Pinny: A nickname for Jewett.

stylos: An early form of fountain pen.

The manuscript of this letter is held by the Houghton Library of Harvard University, Cambridge, MA. Sarah Orne Jewett Additional Correspondence, 100 letters from Annie Adams Fields, bMS Am 1743.1 Box 1, Item 33.
    Transcription and notes by Terry Heller, Coe College.



Sarah Orne Jewett to Mary Victoria Novello Cowden Clarke*

South Berwick

^Maine U.S.A.^

11 December

[ 1886 ]*


My dear Mrs Cowden-Clarke

        I have been meaning to thank you for the pleasure I had in your charming little story of Uncle, Peep and I.* It is the kind of book I liked best in my childhood and still keep a place in my heart for and

[ Page 2 ]

always manage to find plenty of time to read though other books are passed by!

    In this New England winter weather I like to be able to look through your windows over the bay of Genoa -- I hope that this note will reach you in time to give my warm Christmas

[ Page 3 ]

greeting to you and your brother and sister. I shall go to town in a few days now and spend my Christmas time as usual with Mrs Fields* so you must think of us together.

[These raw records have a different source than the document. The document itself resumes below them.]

theorem witness_CommandAcceptedExactlyWhenValidAndReady :
    ({ inMode .active with pins := resetting } : State).pins.rst = true ∧
    ((inMode .active).pins.cmdValid = false ∧ (inMode .active).pins.rst = false) ∧
    ((offer 0x301F (inMode .active)).pins.cmdValid = true ∧ (outputs (offer 0x301F (inMode .active))).cmdReady = true ∧
      decode (offer 0x301F (inMode .active)).pins.cmdWord = .ok (.pushi 31)) ∧
    ((offer 0x5000 (inMode .active)).pins.cmdValid = true ∧ (outputs (offer 0x5000 (inMode .active))).cmdReady = true ∧
      decode (offer 0x5000 (inMode .active)).pins.cmdWord = .error .reservedOp) :=
  ⟨rfl, ⟨rfl, rfl⟩, ⟨rfl, rfl, rfl⟩, rfl, rfl, rfl⟩

theorem witness_ResetEdgeSetsEveryRegister :
    ({ packing 0x45000000 8 0 0 with pins := resetting } : State).pins.rst = true := rfl

theorem witness_NopChangesNothing :
    (0x0001 : CmdWord).extractLsb' 12 4 = 0x0 ∧ (0x0001 : CmdWord) ≠ 0x0000 := by decide

theorem witness_PushcByMode :
    (inMode .idle).mode = .idle ∧ (inMode .aborted).mode = .aborted ∧ (inMode .active).mode = .active ∧
    (symEncode 0x67).1 = false ∧ symEncode 0x3E = (true, 31) := by decide

theorem witness_PushiByMode :
    (inMode .idle).mode = .idle ∧ (inMode .aborted).mode = .aborted ∧ (inMode .active).mode = .active := by decide

theorem witness_FinishByMode :
    (inMode .idle).mode = .idle ∧ (inMode .aborted).mode = .aborted ∧ (packing 0x40000000 4 0 0).mode = .active := by
  decide

/-- The boundary: the symbol fills the primary exactly. -/
theorem witness_FittingSymbolStandsBelowTheWrittenBits :
    (packing 0xFFFFFFF0 28 0 0).mode = .active ∧ (packing 0xFFFFFFF0 28 0 0).w.pc.toNat + width 15 = 32 := by decide

/-- The boundaries: spills of 1 bit and of 4 bits. -/
theorem witness_CrossingSymbolSpills :
    ((packing 0xFFFFFFF0 28 0 0).w.pc.toNat < 32 ∧ (packing 0xFFFFFFF0 28 0 0).w.pc.toNat + width 31 = 33) ∧
    ((packing 0x11118420 31 0 0).mode = .active ∧ (packing 0x11118420 31 0 0).w.pc.toNat < 32 ∧
      (packing 0x11118420 31 0 0).w.pc.toNat + width 31 = 36) := by decide

/-- The boundaries: the secondary empty, and one bit short of saturated. -/
theorem witness_SecondaryTakesTheSymbol :
    ((packing 0x11111111 32 0 0).mode = .active ∧ (packing 0x11111111 32 0 0).w.pc.toNat = 32 ∧
      (packing 0x11111111 32 0 0).w.sc.toNat = 0) ∧
    ((packing 0xFFFFFFFF 36 0xFFFFFFFE 31).mode = .active ∧ 32 ≤ (packing 0xFFFFFFFF 36 0xFFFFFFFE 31).w.pc.toNat ∧
      (packing 0xFFFFFFFF 36 0xFFFFFFFE 31).w.sc.toNat = 31) := by decide

theorem witness_FullRunDropsSymbols :
    (packing 0x11111111 32 0x11111111 32).mode = .active ∧ (packing 0x11111111 32 0x11111111 32).w.pc.toNat = 32 ∧
    (packing 0x11111111 32 0x11111111 32).w.sc.toNat = 32 ∧ symEncode 0x47 = (true, 4) := by decide

theorem witness_PushcOfAlphabetCharacterIsPushi : symEncode 0x47 = (true, 4) ∧ symEncode 0x3E = (true, 31) := by decide

theorem witness_ReservedModeStopsModeReaders :
    (inMode .reserved).mode = .reserved ∧ stops (exec (.pushi 0) (inMode .reserved)) = true := by decide

theorem witness_EveryCommandCompletes : (inMode .active).mode ≠ .reserved := by decide

/-- A step that raises INV; one in each premise of the priority statement. -/
theorem witness_OneCommandSetsAtMostOneFlag :
    nextIs (step (offer 0x2067 (inMode .active))) (fun t => errorFlag .inv t) = true ∧
    errorFlag .inv (offer 0x2067 (inMode .active)) = false ∧ decode 0x2067 = .ok (.pushc 0x67) ∧
    nextIs (step { inMode .active with pins := resetting }) (fun _ => true) = true ∧
    nextIs (step (offer 0x5000 (inMode .idle))) (fun _ => true) = true ∧
    nextIs (step (offer 0x4000 (inMode .idle))) (fun _ => true) = true ∧ decode 0x4000 = .ok .finish ∧
    nextIs (step (offer 0x301F (inMode .aborted))) (fun _ => true) = true ∧ decode 0x301F = .ok (.pushi 31) ∧
    nextIs (step (offer 0x301F (packing 0 32 0 32))) (fun t => t.cap) = true :=
  ⟨by decide, by decide, rfl, by decide, by decide, by decide, rfl, by decide, rfl, by decide⟩

theorem witness_FlagsClearOnlyAtStartOrReset :
    (offer 0x1000 { inMode .idle with seq := true }).pins.Offers 0x1000 ∧
    errorFlag .seq (offer 0x1000 { inMode .idle with seq := true }) = true ∧
    nextIs (step (offer 0x1000 { inMode .idle with seq := true })) (fun t => !errorFlag .seq t) = true ∧
    ({ inMode .idle with seq := true, pins := resetting } : State).pins.rst = true :=
  ⟨⟨rfl, rfl, rfl⟩, rfl, by decide, rfl⟩

/-- FINISH in an aborted run: neither of the excepted edges. -/
theorem witness_ResultsChangeOnlyAtCommitOrReset :
    nextIs (step (offer 0x4000 (inMode .aborted))) (fun _ => true) = true ∧
    (offer 0x4000 (inMode .aborted)).pins.rst = false ∧ (offer 0x4000 (inMode .aborted)).mode ≠ .active := by decide

theorem witness_WorkingRegistersHaveFourWriters :
    nextIs (step (offer 0x3000 (packing 0 0 0 0))) (fun t => t.w != (packing 0 0 0 0).w) = true := by decide

theorem witness_ModeMovesAlongTheRunDiagram :
    nextIs (step (offer 0x4000 (inMode .active))) (fun t => t.mode == .idle) = true ∧
    nextIs (step (offer 0x1000 (inMode .idle))) (fun t => t.mode == .active) = true ∧
    nextIs (step (offer 0x2067 (inMode .active))) (fun t => t.mode == .aborted) = true := by decide

theorem witness_RisingFlagHasItsCause :
    nextIs (step (offer 0x2067 (inMode .active))) (fun t => errorFlag .inv t) = true ∧
    nextIs (step (offer 0x3000 (packing 0 36 0 36))) (fun t => errorFlag .cap t) = true ∧
    nextIs (step (offer 0x4000 (inMode .idle))) (fun t => errorFlag .seq t) = true ∧
    nextIs (step (offer 0xFFFF (inMode .idle))) (fun t => errorFlag .ill t) = true := by decide

theorem witness_PackingNeverClearsABit :
    nextIs (step (offer 0x301F (packing 0xFFFFFFF0 28 0 0))) (fun t => t.w.p.getLsbD 31) = true ∧
    (offer 0x301F (packing 0xFFFFFFF0 28 0 0)).pins.rst = false ∧
    (offer 0x301F (packing 0xFFFFFFF0 28 0 0)).pins.cmdWord ≠ 0x1000 ∧
    (packing 0xFFFFFFF0 28 0 0).w.p.getLsbD 31 = true := by decide

/-- A consistent state of a run in progress, after the symbol of index 4, and a step of it. -/
theorem witness_EveryStepKeepsConsistency :
    (packing 0x40000000 4 0 0).Consistent ∧ nextIs (step (packing 0x40000000 4 0 0)) (fun _ => true) = true := by
  refine ⟨⟨by decide, ?_, wellPacked_empty, by decide, by decide, by decide, by decide,
    fun h => absurd h (by decide), fun h => absurd h (by decide)⟩, by decide⟩
  exact ⟨by decide, by decide, by decide, by decide, by decide, by decide, by decide⟩

theorem witness_BlockNeverStopsAfterReset :
    ({ inMode .reserved with pins := resetting, script := [offering 0x4000] } : State).pins.rst = true := rfl

/-- Below 32 bits, and exactly 32. -/
theorem witness_CursorsCountThePackedBits :
    (pack [31]).2 = false ∧ totalWidth [31] < 32 ∧ (pack (List.replicate 8 15)).2 = false ∧
    totalWidth (List.replicate 8 15) = 32 := by decide

/-- 13 symbols, 17 symbols, all wide, all narrow. -/
theorem witness_RunHoldsThirteenToSixteenSymbols :
    (List.replicate 13 (31 : SymIdx)).length ≤ 13 ∧ 17 ≤ (List.replicate 17 (0 : SymIdx)).length ∧
    (∀ i ∈ List.replicate 14 (16 : SymIdx), 16 ≤ i.toNat) ∧ (∀ i ∈ List.replicate 16 (15 : SymIdx), i.toNat < 16) := by
  decide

    I send you my last little story-book* (for grown-up people) and hope that you will find time to

[ Page 4 ]

look it over someday, for it carries a most affectionate remembrance from yours faithfully

Sarah O. Jewett

Will you not give my best regards to your sister Mrs [ Searle so spelled ] and say that someday we must have another sight at the fireworks! How well I remember that evening at Westward House.


Notes

1886: Associated with this letter is an envelope addressed to Mary Cowden Clarke at the Villa Novello in Genoa, Italy, cancelled in Portsmouth, NH in September 1888.  While this envelope probably is from Jewett, as noted on the back side, it clearly is not the envelope in which this December letter was mailed. The cancellation on the back of the envelope is dated 10 September in English, suggesting that this is the likely date the letter left the United States.
    Cowden Clarke's children's novel, Uncle, Peep and I, was published in 1886. It seems likely that this letter was composed in that year.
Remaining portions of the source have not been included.